The FDA conducted the review on the safety of Tamiflu required by Section 17 of the Best Pharmaceuticals for Children Act (BPCA). “BPCA mandates the review of the adverse event reports received during the one-year after a drug has been granted pediatric exclusivity,” the FDA said.
The review discussed pediatric deaths, serious skin reactions, and neuropsychiatric events. These events were reported almost entirely in children from Japan. Of 32 million people treated with Tamiflu since its approval in 1999, 24 million including 11.6 million of children were in Japan, according to Tamiflu.com.
The 12 deaths, which all occurred after the year 2000, include one suicide, four sudden deaths, four cases of cardiac arrest and three cases of pneumonia, asphyxiation and acute pancreatitis, according to BBC News.
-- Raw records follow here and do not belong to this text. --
-- ==== Sys2Proof/Safety.lean ====
section
/-! DEFINITION. The terms the claims use: the invariants of R40, the runs outside the source's contract (R242), the
host's duties (R254), the orders of the trace (R71), the filter's closed form (R182) and fair runs (R295). -/

namespace Sys2Proof.Machine

/-- The outcome of a step. -/
abbrev Out := Host.Outcome State Fault Refusal

/-- Run one step after another, stopping at the first that answers no next state. -/
def execAll : List Instr → State → Out
  | [], s => .next s
  | i :: is, s =>
    match exec i s with
    | .next t => execAll is t
    | .fault r => .fault r
    | .refused r => .refused r

/-- Every word whose bits 19:16 are those of `pattern` decodes to the step that `f` gives for its field D (R92). -/
def DecodesAs (pattern : HtWord) (f : Word → Instr) : Prop :=
  ∀ w : HtWord, w &&& 0xF0000#20 = pattern → decode w = f (dField w)

/-- A word of a host transaction as the assembler writes it: a read with D = 0 (R82, R95). -/
def canonicalWord (w : HtWord) : HtWord := if wField w then w else w &&& 0xF0000#20

/-- The invariants of R40, with the widths of R23, R27 and R28, the legal parameters of R7, the filter configured
while a tick is in progress (R178), and the reset values while RST stays 1 (R280). -/
structure State.Inv (s : State) : Prop where
  legal : s.params.legal = true
  activeDepth : s.fmode = .active ↔ 2 ≤ s.depth.toNat ∧ s.depth.toNat ≤ 5
  otherDepth : s.fmode ≠ .active ↔ s.depth = 0
  activeWp : s.fmode = .active → s.wp.toNat < s.depth.toNat
  legalWp : s.wp.toNat ≤ 4
  armConfigured : s.arm = true → s.fmode ≠ .uncfg
  tickConfigured : s.seq ≠ .idle → s.fmode ≠ .uncfg
  tickPending : s.seq = .sampling ∨ s.seq = .converting ∨ s.seq = .done → s.pending = true
  tickHigh : s.tick = true ↔ s.seq = .sampling ∨ s.seq = .converting ∨ s.seq = .done ∨ s.seq = .fault
  csAsserted : s.csN = false ↔ s.exp = .b0 ∨ s.exp = .b1 ∨ s.exp = .b2
  adcFault : s.seq = .fault → s.errAdcTo = true
  spiFault : s.exp = .fault → s.errSpiTo = true
  histFits : ∀ x ∈ s.hist.toList, x.toNat ≤ 2 ^ s.params.wS - 1
  outFits : s.outLatch.toNat ≤ 2 ^ s.params.wOut - 1
  reloadFits : s.reload.toNat ≤ 2 ^ s.params.wTmr - 1
  countFits : s.count.toNat ≤ 2 ^ s.params.wTmr - 1
  heldAtReset : s.rstHeld = true → s.resetElements = s

/-- No error bit is set: the premise of a claim about outputs (R242). -/
def errorFree (s : State) : Bool := errorBits s == 0#4

/-- Which error bits are set in `t` and were not in `s`: ERR_OVR, ERR_ADC_TO, ERR_SPI_TO, ERR_PROTO (R36, R240). -/
def newErrors (s t : State) : List Bool :=
  [!s.errOvr && t.errOvr, !s.errAdcTo && t.errAdcTo, !s.errSpiTo && t.errSpiTo, !s.errProto && t.errProto]

/-- A host transaction that breaks no duty that the block can check (R254, R289, R290). -/
def keepsDuty (s : State) : Instr → Bool
  | .wrExpcmd _ => !s.exp.busy
  | .wrCtrl d =>
    (!configureBit d || !s.fmode.configured) && (!armBit d || configureBit d || s.fmode.configured)
  | _ => true

/-- How far a tick has come in the trace (R71, R212). -/
inductive TickPhase where
  | none
  | raised
  | started
  | latched
deriving DecidableEq, Repr

/-- The order of SAMP's events: TICK_RISE, ADC_START, OUT_WRITE, TICK_FALL, and again (R71); a reset ends a tick. -/
def tickNext : TickPhase → TraceEvent → Option TickPhase
  | .none, .tickRise => some .raised
  | .raised, .adcStart => some .started
  | .started, .outWrite _ => some .latched
  | .latched, .tickFall => some .none
  | _, .reset => some .none
  | p, .csAssert => some p
  | p, .tx _ => some p
  | p, .csDeassert => some p
  | _, _ => none

/-- The phase at the end of a trace, if every event of it came in its order. -/
def tickPhase (trace : List TraceEvent) : Option TickPhase := trace.foldlM tickNext .none

/-- The phase in which SEQ stands (R201, R212). -/
def SeqState.phase : SeqState → TickPhase
  | .idle => .none
  | .sampling => .raised
  | .converting => .started
  | .done => .latched
  | .fault => .started

/-- Where a frame stands in the trace (R71, R145). -/
inductive FramePhase where
  /-- Chip select is high after a whole frame, or before any. -/
  | closed
  /-- Chip select is low and these bytes were sent. -/
  | sent (bytes : List Byte)
  /-- Chip select rose before the third byte was sent: by a timeout or a reset. -/
  | cut
deriving DecidableEq, Repr

/-- The order of SPIX's events: CS_ASSERT, three bytes of which the first is the write opcode, CS_DEASSERT, with
nothing of SPIX between them (R71, R145). After a frame that was cut no SPIX event comes before a reset. -/
def frameNext (opcode : Byte) : FramePhase → TraceEvent → Option FramePhase
  | .closed, .csAssert => some (.sent [])
  | .sent [], .tx b => if b = opcode then some (.sent [b]) else none
  | .sent [a], .tx b => some (.sent [a, b])
  | .sent [a, b], .tx c => some (.sent [a, b, c])
  | .sent bytes, .csDeassert => if bytes.length = 3 then some .closed else some .cut
  | .closed, .reset => some .closed
  | .cut, .reset => some .closed
  | p, .tickRise => some p
  | p, .adcStart => some p
  | p, .outWrite _ => some p
  | p, .tickFall => some p
  | _, _ => none

/-- The frame phase at the end of a trace, if every event of it came in its order. -/
def framePhase (opcode : Byte) (trace : List TraceEvent) : Option FramePhase := trace.foldlM (frameNext opcode) .closed

/-- The frame phase agrees with EXP and the frame latch (R143, R147). -/
def frameAgrees (s : State) (p : FramePhase) : Bool :=
  match s.exp with
  | .idle => p == .closed
  | .b0 => p == .sent [s.params.writeOpcode]
  | .b1 => p == .sent [s.params.writeOpcode, s.expAddr]
  | .b2 => p == .sent [s.params.writeOpcode, s.expAddr, s.expData]
  | .fault => p == .closed || p == .cut

/-- An event of SPIX (R66). -/
def TraceEvent.ofSpix : TraceEvent → Bool
  | .csAssert | .tx _ | .csDeassert => true
  | .tickRise | .adcStart | .outWrite _ | .tickFall | .reset => false

/-- The closed form of the filter: the sum of the last d samples, those before the first counting as 0, divided by d
(R182). -/
def closedForm (d : Nat) (samples : List Word) : Nat := ((samples.reverse.take d).map BitVec.toNat).sum / d

/-- Update on one sample after another: the state at the end and the returns in order (R182). -/
def updateAll (s : State) : List Word → State × List Nat
  | [] => (s, [])
  | x :: xs =>
    let r := update s x
    let rest := updateAll r.1 xs
    (rest.1, r.2 :: rest.2)

/-- The source's history: prepend the new sample and keep the most recent (R175). -/
def shiftIn (d : Nat) (history : List Word) (x : Word) : List Word := (x :: history).take d

/-- The source's filter on one sample after another, from a history of zeros (R175, R181). -/
def shiftAll (d : Nat) (history : List Word) : List Word → List Nat
  | [] => []
  | x :: xs =>
    let h := shiftIn d history x
    (h.map BitVec.toNat).sum / d :: shiftAll d h xs

/-- The steps of one whole period: the countdown to the expiry, then the tick (R201, R213). -/
def periodSteps (period : Nat) (v : Word) : List Instr :=
  List.replicate period .tce ++ [.seqT1, .seqT2, .adcDone v, .seqT4]

/-- The events of one tick that latches y (R212). -/
def tickEvents (y : Word) : List TraceEvent := [.tickRise, .adcStart, .outWrite y, .tickFall]

/-- A run under a stream of turns: each state is the step from the one before it, with that turn offered (R12). -/
def RunsUnder (turns : Nat → Turn) (run : Nat → State) : Prop :=
  ∀ n, step { run n with sched := [turns n] } = .next (run (n + 1))

/-- SEQ's own steps and where they are enabled (R202, R203, R206). -/
def seqEnabled (s : State) : Event → Bool
  | .seqT1 => s.tickDue
  | .seqT2 => s.seq == .sampling
  | .seqT4 => s.seq == .done
  | _ => false

/-- A fair run (R295): an enabled step of SEQ is taken or stops being enabled, a conversion in progress is
reported or ends otherwise, a byte in flight is reported or its frame ends, and TCE pulses come again and again. -/
structure FairRun (turns : Nat → Turn) (run : Nat → State) : Prop where
  runs : RunsUnder turns run
  seqSteps : ∀ e n, seqEnabled (run n) e = true → ∃ m, n ≤ m ∧ (turns m = .event e ∨ seqEnabled (run m) e = false)
  conversions : ∀ n, (run n).seq = .converting →
    ∃ m, n ≤ m ∧ ((∃ v, turns m = .event (.adcDone v)) ∨ (run m).seq ≠ .converting)
  bytes : ∀ n, (run n).exp.busy = true → ∃ m, n ≤ m ∧ (turns m = .event .spiDone ∨ (run m).exp.busy = false)
  pulses : ∀ n, ∃ m, n ≤ m ∧ turns m = .event .tce

end Sys2Proof.Machine
end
The Japanese Health Ministry was worried and warned last week that Tamiflu might induce strange behavior after these deaths, particularly the deaths of two teenage boys shortly after taking the drug.
Tamiflu is regarded as the best available antiviral drug for preventing and or treating human bird flu. Many countries have rushed to make and stockpile the medication, fearing that the deadly bird flu strain H5N1 may soon evolve into a variant that can spread the bird flu from one person to another, causing a human flu pandemic.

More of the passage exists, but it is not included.